La formation des démineurs était la meilleure
garantie de leur efficacité. Une école fut
ouverte à Septeuil, près de Paris au cours de
l'été 1945 pour former des instructeurs avant
qu'ils ne partent enseigner à leur tour dans les
départements. Les responsables du déminage
tenaient à ces centres d'instruction et de
perfectionnement, car le taux d'accidents était
inversement proportionnel au nombre
d'ouvriers instruits. En septembre 1946, tout
le personnel d'encadrement y avait suivi des
cours et un ensemble cohérent de techniques
et de savoirs y avait été mis au point.
Le travail quotidien se faisait à l'échelon
communal, les équipes travaillant en liaison
étroite avec les autorités municipales. Au
maire revenait de prévenir les habitants de
leur arrivée et des dangers des opérations qui
allaient commencer, de baliser les terrains,
d'assurer l'intendance, en particulier pour les
prisonniers qui suscitaient la méfiance des
populations. Celles-ci, dans l'ensemble,
accueillirent favorablement les démineurs
dont elles admiraient le courage.
Porte explosif, 1946. Source : Ministère de
l'équipement/SIC
Méthode longue mais sûre, la détection manuelle fut utilisée chaque fois que les approches
préalables avaient révélé la présence de mines difficilement décelables par les détecteurs
électriques. Quatre hommes, en principe tous brevetés démineurs, avançaient en ligne sur une
bande de quatre mètres de large. Dès qu'un obstacle était suspecté, le désamorçage commençait.
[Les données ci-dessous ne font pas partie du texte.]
-- ==== Sys2Proof/Laws/Ops.lean ====
section
/-! SUPPORT. What the shared operations can do: the index map, the host's write, the port cycles, each said once. -/

namespace Sys2Proof.Machine

variable {W : Nat}

/-! ### the index map -/

@[simp] theorem regOf_index (r : Reg) : regOf r.index = some r := by
  have hp : ∀ j : Fin 8, regOf (Reg.priv j).index = some (.priv j) := by decide
  have hq : ∀ j : Fin 8, regOf (Reg.pub j).index = some (.pub j) := by decide
  cases r <;> first | rfl | exact hp _ | exact hq _

theorem index_of_regOf (idx : Index) : ∀ r, regOf idx = some r → r.index = idx := by
  revert idx; decide +revert

/-- A read returns the register's value (20_memory.md R43). -/
@[simp] theorem regRead_index (r : Reg) (s : State W) : regRead r.index s = s.get r := by simp [regRead]

/-! ### the command word -/

theorem opField_toNat (v : Word W) : (opField v).toNat = v.toNat % 16 := by
  simp [opField]

theorem zeroField_eq_zero_iff (v : Word W) : zeroField v = 0 ↔ v.toNat < 16 := by
  have h : v.toNat < 2 ^ W := v.isLt
  have p : (2 : Nat) ^ W ≤ 16 * 2 ^ (W - 4) := by
    rw [show (16 : Nat) = 2 ^ 4 by rfl, ← pow_add]
    exact Nat.pow_le_pow_right (by decide) (by omega)
  rw [← BitVec.toNat_inj]
  simp only [zeroField, BitVec.extractLsb'_toNat, Nat.shiftRight_eq_div_pow, BitVec.ofNat_eq_ofNat, BitVec.toNat_ofNat,
    Nat.zero_mod]
  rw [Nat.mod_eq_of_lt (by omega)]
  omega

theorem legalCommand_iff (v : Word W) : legalCommand v = true ↔ 1 ≤ v.toNat ∧ v.toNat ≤ 7 := by
  have h := opField_toNat v
  have z := zeroField_eq_zero_iff v
  simp only [legalCommand, Bool.and_eq_true, beq_iff_eq, bne_iff_ne, ne_eq, decide_eq_true_eq, z,
    BitVec.lt_def, ← BitVec.toNat_inj, h]
  simp
  omega

/-- The three cases of a command word, by its number (40_command_protocol.md R70). -/
theorem issue_eq (v : Word W) (s : State W) : issue v s =
    if 1 ≤ v.toNat ∧ v.toNat ≤ 6 then accept v s
    else if v.toNat = 7 then acknowledge v s
    else raise .eIllegalCmd s := by
  have h := opField_toNat v
  have z := zeroField_eq_zero_iff v
  have e0 : opField v = 0 ↔ v.toNat % 16 = 0 := by rw [← BitVec.toNat_inj, h]; simp
  have e7 : opField v = 7 ↔ v.toNat % 16 = 7 := by rw [← BitVec.toNat_inj, h]; simp
  have e8 : 8 ≤ opField v ↔ 8 ≤ v.toNat % 16 := by rw [BitVec.le_def, h]; simp
  unfold issue
  simp only [ne_eq, z, e0, e7, e8]
  split_ifs <;> first | rfl | omega

/-! ### the host's write -/

/-- Everything a host write can do: record one fault, take a command word, write CTRL, or store a word in a data register
that is not locked (20_memory.md R44). -/
theorem hostWrite_cases (idx : Index) (v : Word W) (s : State W) :
    (s.busy = true ∧ hostWrite idx v s = raise .eBusy s) ∨
    (s.busy = false ∧ hostWrite idx v s = raise .eAddr s) ∨
    (s.busy = false ∧ s.keylock = true ∧ hostWrite idx v s = raise .eLocked s) ∨
    (s.busy = false ∧ idx = 0 ∧ hostWrite idx v s = issue v s) ∨
    (s.busy = false ∧ idx = 2 ∧ hostWrite idx v s = writeCtrl v s) ∨
    (s.busy = false ∧ ∃ r : Reg, idx = r.index ∧ (r.lockable = true → s.keylock = false) ∧
      hostWrite idx v s = s.put r v) := by
  unfold hostWrite
  cases hb : s.busy
  · simp only [Bool.false_eq_true, if_false, false_and, true_and, false_or]
    cases hr : regOf idx with
    | none => exact .inl rfl
    | some r =>
      have hi := (index_of_regOf idx r hr).symm
      by_cases hro : r.readOnly = true
      · exact .inl (if_pos hro)
      by_cases hk : (r.lockable && s.keylock) = true
      · exact .inr (.inl ⟨by simp at hk; exact hk.2, by simp only [if_neg hro, if_pos hk]⟩)
      have hl : r.lockable = true → s.keylock = false := by simpa using hk
      simp only [if_neg hro, if_neg hk]
      cases r with
      | cmd => exact .inr (.inr (.inl ⟨hi, rfl⟩))
      | ctrl => exact .inr (.inr (.inr (.inl ⟨hi, rfl⟩)))
      | status | res => exact absurd rfl hro
      | opa | opb | modulus | invmult => exact .inr (.inr (.inr (.inr ⟨_, hi, hl, rfl⟩)))
      | priv j | pub j => exact .inr (.inr (.inr (.inr ⟨_, hi, hl, rfl⟩)))
  · exact .inl ⟨rfl, rfl⟩

theorem hostWrite_busy (idx : Index) (v : Word W) (s : State W) (h : s.busy = true) :
    hostWrite idx v s = raise .eBusy s := by simp [hostWrite, h]

/-- What a word written to CMD can do (40_command_protocol.md R70). -/
theorem issue_cases (v : Word W) (s : State W) :
    (1 ≤ v.toNat ∧ v.toNat ≤ 6 ∧ issue v s = accept v s) ∨
    (v.toNat = 7 ∧ issue v s = acknowledge v s) ∨
    ((v.toNat = 0 ∨ 8 ≤ v.toNat) ∧ issue v s = raise .eIllegalCmd s) := by
  rw [issue_eq]
  split_ifs with h1 h2
  · exact .inl ⟨h1.1, h1.2, rfl⟩
  · exact .inr (.inl ⟨h2, rfl⟩)
  · exact .inr (.inr ⟨by omega, rfl⟩)

/-- No host write touches RES, FLAG, `rdata` or the coming edges (10_state.md R11, R16). -/
theorem hostWrite_frame (idx : Index) (v : Word W) (s : State W) :
    (hostWrite idx v s).res = s.res ∧ (hostWrite idx v s).flag = s.flag ∧ (hostWrite idx v s).rdata = s.rdata ∧
      (hostWrite idx v s).edges = s.edges := by
  rcases hostWrite_cases idx v s with ⟨-, e⟩ | ⟨-, e⟩ | ⟨-, -, e⟩ | ⟨-, -, e⟩ | ⟨-, -, e⟩ | ⟨-, r, -, -, e⟩ <;> rw [e]
  case inr.inr.inr.inl =>
    rcases issue_cases v s with ⟨-, -, e⟩ | ⟨-, e⟩ | ⟨-, e⟩ <;> rw [e] <;> simp
  case inr.inr.inr.inr.inr => cases r <;> simp [State.put]
  all_goals simp

/-- With KEYLOCK set no host write touches the key material or KEYLOCK (60_exceptions.md R145). -/
theorem hostWrite_locked (idx : Index) (v : Word W) (s : State W) (h : s.keylock = true) :
    (hostWrite idx v s).keylock = true ∧ (hostWrite idx v s).modulus = s.modulus ∧
      (hostWrite idx v s).invmult = s.invmult ∧ (hostWrite idx v s).priv = s.priv ∧ (hostWrite idx v s).pub = s.pub := by
  rcases hostWrite_cases idx v s with ⟨-, e⟩ | ⟨-, e⟩ | ⟨-, -, e⟩ | ⟨-, -, e⟩ | ⟨-, -, e⟩ | ⟨-, r, -, l, e⟩ <;> rw [e]
  case inr.inr.inr.inl =>
    rcases issue_cases v s with ⟨-, -, e⟩ | ⟨-, e⟩ | ⟨-, e⟩ <;> rw [e] <;> simp [h]
  case inr.inr.inr.inr.inr => cases r <;> simp_all [State.put, Reg.lockable]
  all_goals simp [h]

/-! ### the invariant -/

theorem raise_inv (c : FaultCode) (s : State W) (h : s.Inv) : (raise c s).Inv := by
  obtain ⟨h1, h2, h3, h4⟩ := h
  refine ⟨?_, by simpa using h2, by simpa using h3, by simpa using h4⟩
  cases he : s.err <;> simp_all

theorem finish_inv (o : CmdOutcome) (s : State W) (h : s.Inv) (hb : s.busy = true) : (finish o s).Inv := by
  refine ⟨?_, by simp, by simpa using h.2.2.1, by simpa using h.2.2.2 (.inl hb)⟩
  cases o with
  | result r f => simpa [deliver] using h.1
  | fault c => simpa [deliver] using (raise_inv c s h).1

theorem hostWrite_inv (idx : Index) (v : Word W) (s : State W) (h : s.Inv) : (hostWrite idx v s).Inv := by
  rcases hostWrite_cases idx v s with ⟨-, e⟩ | ⟨-, e⟩ | ⟨-, -, e⟩ | ⟨hb, -, e⟩ | ⟨-, -, e⟩ | ⟨-, r, -, -, e⟩ <;> rw [e]
  case inr.inr.inr.inl =>
    rcases issue_cases v s with ⟨l, u, e⟩ | ⟨l, e⟩ | ⟨-, e⟩ <;> rw [e]
    · exact ⟨by simpa using h.1, by simp, by simp; omega, by simp; omega⟩
    · exact ⟨by simp, by simp, by simp; omega, by simp [hb]⟩
    · exact raise_inv _ _ h
  case inr.inr.inr.inr.inr => cases r <;> exact h
  case inr.inr.inr.inr.inl => exact h
  all_goals exact raise_inv _ _ h

/-! ### an instruction is a port cycle -/

/-- What every instruction does at its own edge: the port cycle of its access (30_encoding.md R66). -/
theorem exec_eq_portCycle (i : Instr) (s : State) : exec i s = .next (portCycle i.access s) := by
  cases i <;> rfl

theorem decodeCommand_access (v : Word W) (i : Instr W) (h : decodeCommand v = some i) :
    i.access = { we := true, addr := 0, wdata := v } := by
  unfold decodeCommand at h
  split at h
  case isFalse => cases h
  case isTrue hl =>
    obtain ⟨h1, h7⟩ := (legalCommand_iff v).1 hl
    have hv : v = BitVec.ofNat W v.toNat := by simp
    have ho : (opField v).toNat = v.toNat := by rw [opField_toNat]; omega
    unfold instrOfOpcode at h
    rw [ho] at h
    generalize v.toNat = n at *
    subst hv
    obtain rfl | rfl | rfl | rfl | rfl | rfl | rfl : n = 1 ∨ n = 2 ∨ n = 3 ∨ n = 4 ∨ n = 5 ∨ n = 6 ∨ n = 7 := by omega
    all_goals (cases h; rfl)

/-- The access of the instruction an access stands for is that access, its `wdata` ignored on a read (20_memory.md R41). -/
theorem decodeAccess_access (a : Access W) : (decodeAccess a).access = if a.we then a else { a with wdata := 0 } := by
  obtain ⟨we, addr, wdata⟩ := a
  cases we
  · rfl
  · show (if addr = 0 then (decodeCommand wdata).getD (.wr addr wdata) else .wr addr wdata).access = _
    by_cases ha : addr = 0
    · rw [if_pos ha]
      cases hd : decodeCommand wdata with
      | none => rfl
      | some i => simp only [Option.getD_some, decodeCommand_access _ _ hd, ha]; rfl
    · rw [if_neg ha]; rfl

/-- What the instruction of an access does (20_memory.md R41, R43, R44). -/
theorem exec_decodeAccess (a : Access) (s : State) : exec (decodeAccess a) s = .next (portCycle a s) := by
  rw [exec_eq_portCycle, decodeAccess_access]
  obtain ⟨we, addr, wdata⟩ := a
  cases we <;> rfl

end Sys2Proof.Machine
end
Quand le type de mine ne le permettait pas, seule une mise à feu était préparée. Celle-ci avait lieu
en fin de journée après évacuation de tout le personnel. Venait enfin le contrôle qu'on voulut
parfait. Ce fut en général la tâche des prisonniers de guerre, conduisant charrues ou tracteurs sur
la zone censée être déminée. Le traitement d'un terrain pouvait ainsi durer plusieurs jours.
Malgré les précautions et la formation, les accidents furent nombreux. Il y eût au moins 1 800
morts parmi les Allemands et 500 du côté français. Le nombre de blessés est difficile à évaluer,
alors que les séquelles des blessures étaient très invalidantes (membres arrachés). On ne dispose
pas plus de chiffres pour les victimes parmi la population.
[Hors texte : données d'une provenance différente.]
/-- Records `we addr wdata` bit by bit: `1 00100 43`, `1 11111 2^31`, `0 00001 0`, `0 10011 0` (30_encoding.md R65). -/
theorem test_decode_records :
    readBytes [0x2B, 0, 0, 0, 0b00100100] = .ok (.wr 0x04 43) ∧ readBytes [0, 0, 0, 0x80, 0b00111111] = .ok (.wr 0x1F 0x80000000) ∧
    readBytes [0, 0, 0, 0, 0b00000001] = .ok (.rd 0x01) ∧ readBytes [0, 0, 0, 0, 0b00010011] = .ok (.rd 0x13) := by decide

/-- A write record of a command word is the command; of an illegal word it stays a write (30_encoding.md R66, R63). -/
theorem test_decode_records_of_commands :
    readBytes [0x01, 0, 0, 0, 0x20] = .ok .modinv ∧ readBytes [0x07, 0, 0, 0, 0x20] = .ok .ack ∧
    readBytes [0x17, 0, 0, 0, 0x20] = .ok (.wr 0x00 0x17) := by decide

/-- What is no record: data in a read, a padding bit, other lengths. -/
theorem test_decode_refuses :
    readBytes [1, 0, 0, 0, 0x04] = .error (.readWithData 0x04 1) ∧ readBytes [0, 0, 0, 0, 0x40] = .error (.paddingNotZero 0x4000000000) ∧
    readBytes [] = .error (.badLength 0) ∧ readBytes [1, 0, 0] = .error (.badLength 3) ∧
    readBytes [1, 0, 0, 0, 0, 0] = .error (.badLength 6) := by decide

/-- The encoder against the same hand-written words, and the opcode table's numbering of them. -/
theorem test_encode_and_table_words :
    encode (.gdec : Instr) = [6, 0, 0, 0] ∧ encode (.wr 0x04 43 : Instr) = [0x2B, 0, 0, 0, 0x24] ∧
    encode (.rd 0x01 : Instr) = [0, 0, 0, 0, 0x01] ∧
    decodeTableWord 32 5 = some .ksum ∧ decodeTableWord 32 8 = none ∧ decodeTableWord 38 0x240000002B = some (.wr 0x04 43) ∧
    decodeTableWord 40 0x0100000000 = some (.rd 0x01) := by decide

/-! ### small states -/

/-- From reset, with the operands OPA and OPB written. -/
def operands (a b : Word) : State := { State.reset with opa := a, opb := b }

/-- From reset, with the bank PRIV written. -/
def privBank (v : Bank) : State := { State.reset with priv := v }

/-- From reset, with the key K1 of 95_test_vectors.md 2.6 and OPA written. -/
def keyOne (a : Word) : State :=
  { State.reset with opa := a, modulus := 421, invmult := 235,
                     priv := #v[2, 3, 6, 13, 27, 52, 105, 210], pub := #v[86, 129, 258, 138, 319, 131, 305, 189] }

/-- The state with the command word `c` in flight. -/
def inFlight (c : Word) (s : State) : State := { s with cmd := c, busy := true }

/-- RES and STATUS after one step, whose edge is the completion when a command is in flight and nothing is listed. -/
def resAndStatus (s : State) : Option (Nat × Nat) :=
  match step s with
  | .next t => some (t.res.toNat, (statusWord t).toNat)
  | .fault _ => none
  | .refused _ => none

/-- A word and STATUS after one instruction. -/
def regAndStatus (i : Instr) (idx : Index) (s : State) : Option (Nat × Nat) :=
  match exec i s with
  | .next t => some ((regRead idx t).toNat, (statusWord t).toNat)
  | .fault _ => none
  | .refused _ => none

/-! ### one step per instruction (95_test_vectors.md) -/

/-- 2.4: 43 modulo 421; 65537 modulo 4294967291, whose check product needs 48 bits. -/
theorem test_modinv_results :
    resAndStatus (inFlight 1 (operands 43 421)) = some (235, 0x02) ∧
    resAndStatus (inFlight 1 (operands 65537 4294967291)) = some (3221241852, 0x02) ∧
    resAndStatus (inFlight 1 (operands 0 1)) = some (0, 0x02) ∧
    resAndStatus (inFlight 1 (operands 464 421)) = some (235, 0x02) := by decide +kernel

/-- 2.4: the zero modulus is checked first; not coprime. -/
theorem test_modinv_faults :
    resAndStatus (inFlight 1 (operands 0 0)) = some (0, 0x5A) ∧
    resAndStatus (inFlight 1 (operands 6 9)) = some (0, 0x6A) ∧
    resAndStatus (inFlight 1 (operands 421 421)) = some (0, 0x6A) := by decide +kernel

/-- 2.3. -/
theorem test_gcd :
    resAndStatus (inFlight 2 (operands 18 48)) = some (6, 0x02) ∧
    resAndStatus (inFlight 2 (operands 43 421)) = some (1, 0x06) ∧
    resAndStatus (inFlight 2 (operands 0 0)) = some (0, 0x02) ∧
    resAndStatus (inFlight 2 (operands 4294967295 65537)) = some (65537, 0x02) := by decide +kernel

/-- 2.2: small numbers, the inclusive bound, the example modulus. -/
theorem test_isprime_small :
    resAndStatus (inFlight 3 (operands 1 0)) = some (0, 0x02) ∧
    resAndStatus (inFlight 3 (operands 2 0)) = some (1, 0x06) ∧
    resAndStatus (inFlight 3 (operands 49 0)) = some (0, 0x02) ∧
    resAndStatus (inFlight 3 (operands 421 0)) = some (1, 0x06) := by decide +kernel

/-- 2.2: 65537, and 65535 squared. -/
theorem test_isprime_large :
    resAndStatus (inFlight 3 (operands 65537 0)) = some (1, 0x06) ∧
    resAndStatus (inFlight 3 (operands 4294836225 0)) = some (0, 0x02) := by decide +kernel

/-- 2.5: strict at the last element; each element exceeding the sum by one. -/
theorem test_supchk_strict :
    resAndStatus (inFlight 4 (privBank #v[1, 2, 4, 8, 16, 32, 64, 128])) = some (1, 0x06) ∧
    resAndStatus (inFlight 4 (privBank #v[1, 2, 4, 8, 16, 32, 64, 127])) = some (0, 0x02) := by decide +kernel

/-- 2.5: the sum is exact, a wrapping one would answer 1; the reset bank. -/
theorem test_supchk_exact_sum :
    resAndStatus (inFlight 4 (privBank #v[2147483648, 2147483649, 2, 4, 8, 16, 32, 64])) = some (0, 0x02) ∧
    resAndStatus (inFlight 4 State.reset) = some (0, 0x02) := by decide +kernel

/-- 2.6: key K1; a byte's most significant bit is position 0. -/
theorem test_ksum_bytes :
    resAndStatus (inFlight 5 (keyOne 0x41)) = some (318, 0x02) ∧
    resAndStatus (inFlight 5 (keyOne 0x80)) = some (86, 0x02) ∧
    resAndStatus (inFlight 5 (keyOne 0xFF)) = some (1555, 0x02) := by decide +kernel

/-- 2.6: no byte; a sum of exactly `2^32`. -/
theorem test_ksum_faults :
    resAndStatus (inFlight 5 (keyOne 0x100)) = some (0, 0x7A) ∧
    resAndStatus (inFlight 5 { State.reset with opa := 0xC0, pub := #v[0x80000000, 0x80000000, 0, 0, 0, 0, 0, 0] }) =
      some (0, 0x8A) ∧
    resAndStatus (inFlight 5 { State.reset with opa := 0xC0, pub := #v[0x80000000, 0x7FFFFFFF, 0, 0, 0, 0, 0, 0] }) =
      some (0xFFFFFFFF, 0x02) := by decide +kernel

/-- 2.6: key K1; a residual that is not 0; the largest cipher value. -/
theorem test_gdec_values :
    resAndStatus (inFlight 6 (keyOne 318)) = some (0x41, 0x06) ∧
    resAndStatus (inFlight 6 (keyOne 1)) = some (0xF1, 0x02) ∧
    resAndStatus (inFlight 6 (keyOne 4294967295)) = some (0xF0, 0x02) := by decide +kernel

/-- 2.6: MODULUS = 0; PRIV all 0, where every comparison holds. -/
theorem test_gdec_corners :
    resAndStatus (inFlight 6 { keyOne 318 with modulus := 0 }) = some (0, 0x5A) ∧
    resAndStatus (inFlight 6 { keyOne 318 with priv := Vector.replicate 8 0 }) = some (0xFF, 0x02) := by decide +kernel

/-- 2.1 rows 3 and 8, and the acceptance of a command with DONE = 1 and ERR = 1 (row 16). -/
theorem test_accept :
    regAndStatus .modinv 0x00 (operands 6 9) = some (1, 0x01) ∧
    regAndStatus (.wr 0x00 0x17) 0x00 { State.reset with cmd := 7 } = some (7, 0x28) ∧
    regAndStatus .gcd 0x00 { operands 9 9 with cmd := 1, done := true, err := true, ecode := some .eNotCoprime } =
      some (2, 0x69) := by decide

/-- 40_command_protocol.md R74, example: STATUS 0x6A becomes 0x00. -/
theorem test_ack :
    regAndStatus .ack 0x00 { State.reset with done := true, err := true, ecode := some .eNotCoprime } = some (7, 0x00) ∧
    regAndStatus .ack 0x00 (inFlight 1 State.reset) = some (1, 0x19) := by decide

/-- 2.1 rows 4, 9, 10, 12: the dropped writes. -/
theorem test_wr_dropped :
    regAndStatus (.wr 0x04 7) 0x04 (inFlight 1 (operands 6 9)) = some (6, 0x19) ∧
    regAndStatus (.wr 0x08 5) 0x08 State.reset = some (0, 0x38) ∧
    regAndStatus (.wr 0x09 1) 0x09 State.reset = some (0, 0x38) ∧
    regAndStatus (.wr 0x10 2) 0x10 { State.reset with keylock := true } = some (0, 0x48) := by decide

/-- 2.1 rows 11, 13: CTRL; and stored words at both ends of the banks. -/
theorem test_wr_stored :
    regAndStatus (.wr 0x02 0xFFFFFFFF) 0x02 State.reset = some (3, 0x00) ∧
    regAndStatus (.wr 0x02 0) 0x02 { State.reset with ie := true, keylock := true } = some (2, 0x00) ∧
    regAndStatus (.wr 0x17 9) 0x17 State.reset = some (9, 0x00) ∧
    regAndStatus (.wr 0x1F 0xFFFFFFFF) 0x1F State.reset = some (0xFFFFFFFF, 0x00) := by decide

/-- What `rdata` shows: 2.1 row 2, a bank element, STATUS. -/
theorem test_rd :
    exec (.rd 0x03) State.reset = .next State.reset ∧
    exec (.rd 0x13) (keyOne 0) = .next { keyOne 0 with rdata := 13 } ∧
    exec (.rd 0x1A) (keyOne 0) = .next { keyOne 0 with rdata := 258 } ∧
    exec (.rd 0x01) (inFlight 1 State.reset) = .next { inFlight 1 State.reset with rdata := 1 } := ⟨rfl, rfl, rfl, rfl⟩

/-- 2.1 row 5: a fault at completion does not replace the recorded E_BUSY. -/
theorem test_first_fault_kept :
    resAndStatus { inFlight 1 (operands 6 9) with err := true, ecode := some .eBusy } = some (0, 0x1A) := by decide +kernel

/-- 70_reset_and_hazards.md R172: a reset edge abandons the command in flight. -/
theorem test_reset_abandons :
    step { inFlight 1 (keyOne 43) with edges := [resetEdge] } = .next State.reset := rfl

/-- The first instruction after reset, placed as a table word. -/
theorem test_first_step :
    step (State.reset.withFetchWord 32 3) = exec .isprime State.reset ∧
    step (State.reset.withFetchWord 38 0x240000002B) = exec (.wr 0x04 43) State.reset ∧
    step (State.reset.withFetchWord 38 0x0100000000) = exec (.rd 0x01) State.reset := ⟨rfl, rfl, rfl⟩

/-! ### witnesses: the hypotheses of each statement, met together -/

/-- An edge that reads STATUS. -/
def readStatus (completes : Bool) : Edge := accessEdge { we := false, addr := 0x01, wdata := 0 } completes

/-- An edge that writes 5 to OPA. -/
def writeOpa (completes : Bool) : Edge := accessEdge { we := true, addr := 0x04, wdata := 5 } completes

theorem witness_DecodeOfEncode :
    (Instr.gdec : Instr).wf = true ∧ (Instr.wr 0x00 0 : Instr).wf = true ∧ (Instr.wr 0x00 8 : Instr).wf = true ∧
      (Instr.wr 0x1F 0xFFFFFFFF : Instr).wf = true ∧ (Instr.rd 0x1F : Instr).wf = true := by decide

theorem witness_DecodedBytesAreCanonical :
    readBytes [7, 0, 0, 0] = .ok .ack ∧ readBytes [7, 0, 0, 0, 0x20] = .ok .ack ∧
      readBytes [0xFF, 0xFF, 0xFF, 0xFF, 0x3F] = .ok (.wr 0x1F 0xFFFFFFFF) := by decide

/-- The three disjuncts apart, each at its boundary. -/
theorem witness_IllegalCommandWord :
    State.reset.busy = false ∧ 16 ≤ (0x11 : Word).toNat ∧ (0 : Word).toNat % 16 = 0 ∧ 8 ≤ (8 : Word).toNat % 16 ∧
      ¬(16 ≤ (7 : Word).toNat ∨ (7 : Word).toNat % 16 = 0 ∨ 8 ≤ (7 : Word).toNat % 16) := by decide

theorem witness_StepRunsDecodedInstruction :
    decodeTableWord 32 1 = some .modinv ∧ decodeTableWord 38 0x3F00000009 = some (.wr 0x1F 9) ∧
      (writeOpa true).rst = false ∧ (writeOpa true).sel = true := by decide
Néanmoins, à la fin de 1947, les travaux de déminage étaient considérés comme achevés. La
surestimation du nombre de mines à enlever fut sans doute l'une des raisons d'un succès aussi
rapide qu'imprévu, car des moyens importants furent accordés à cette administration et son
action fut efficacement relayée par des campagnes de presse, d'affiches et des émissions
radiophoniques.
Bien que toutes les mines n'aient pas été neutralisées et que l'on déplore encore aujourd'hui des
accidents, ce succès a fait du déminage une spécialité française. Depuis 1945, les démineurs
français sont présents sur les grands chantiers contemporains, au Moyen-Orient, en Afrique, en
Asie ainsi que dans l'ex-Yougoslavie.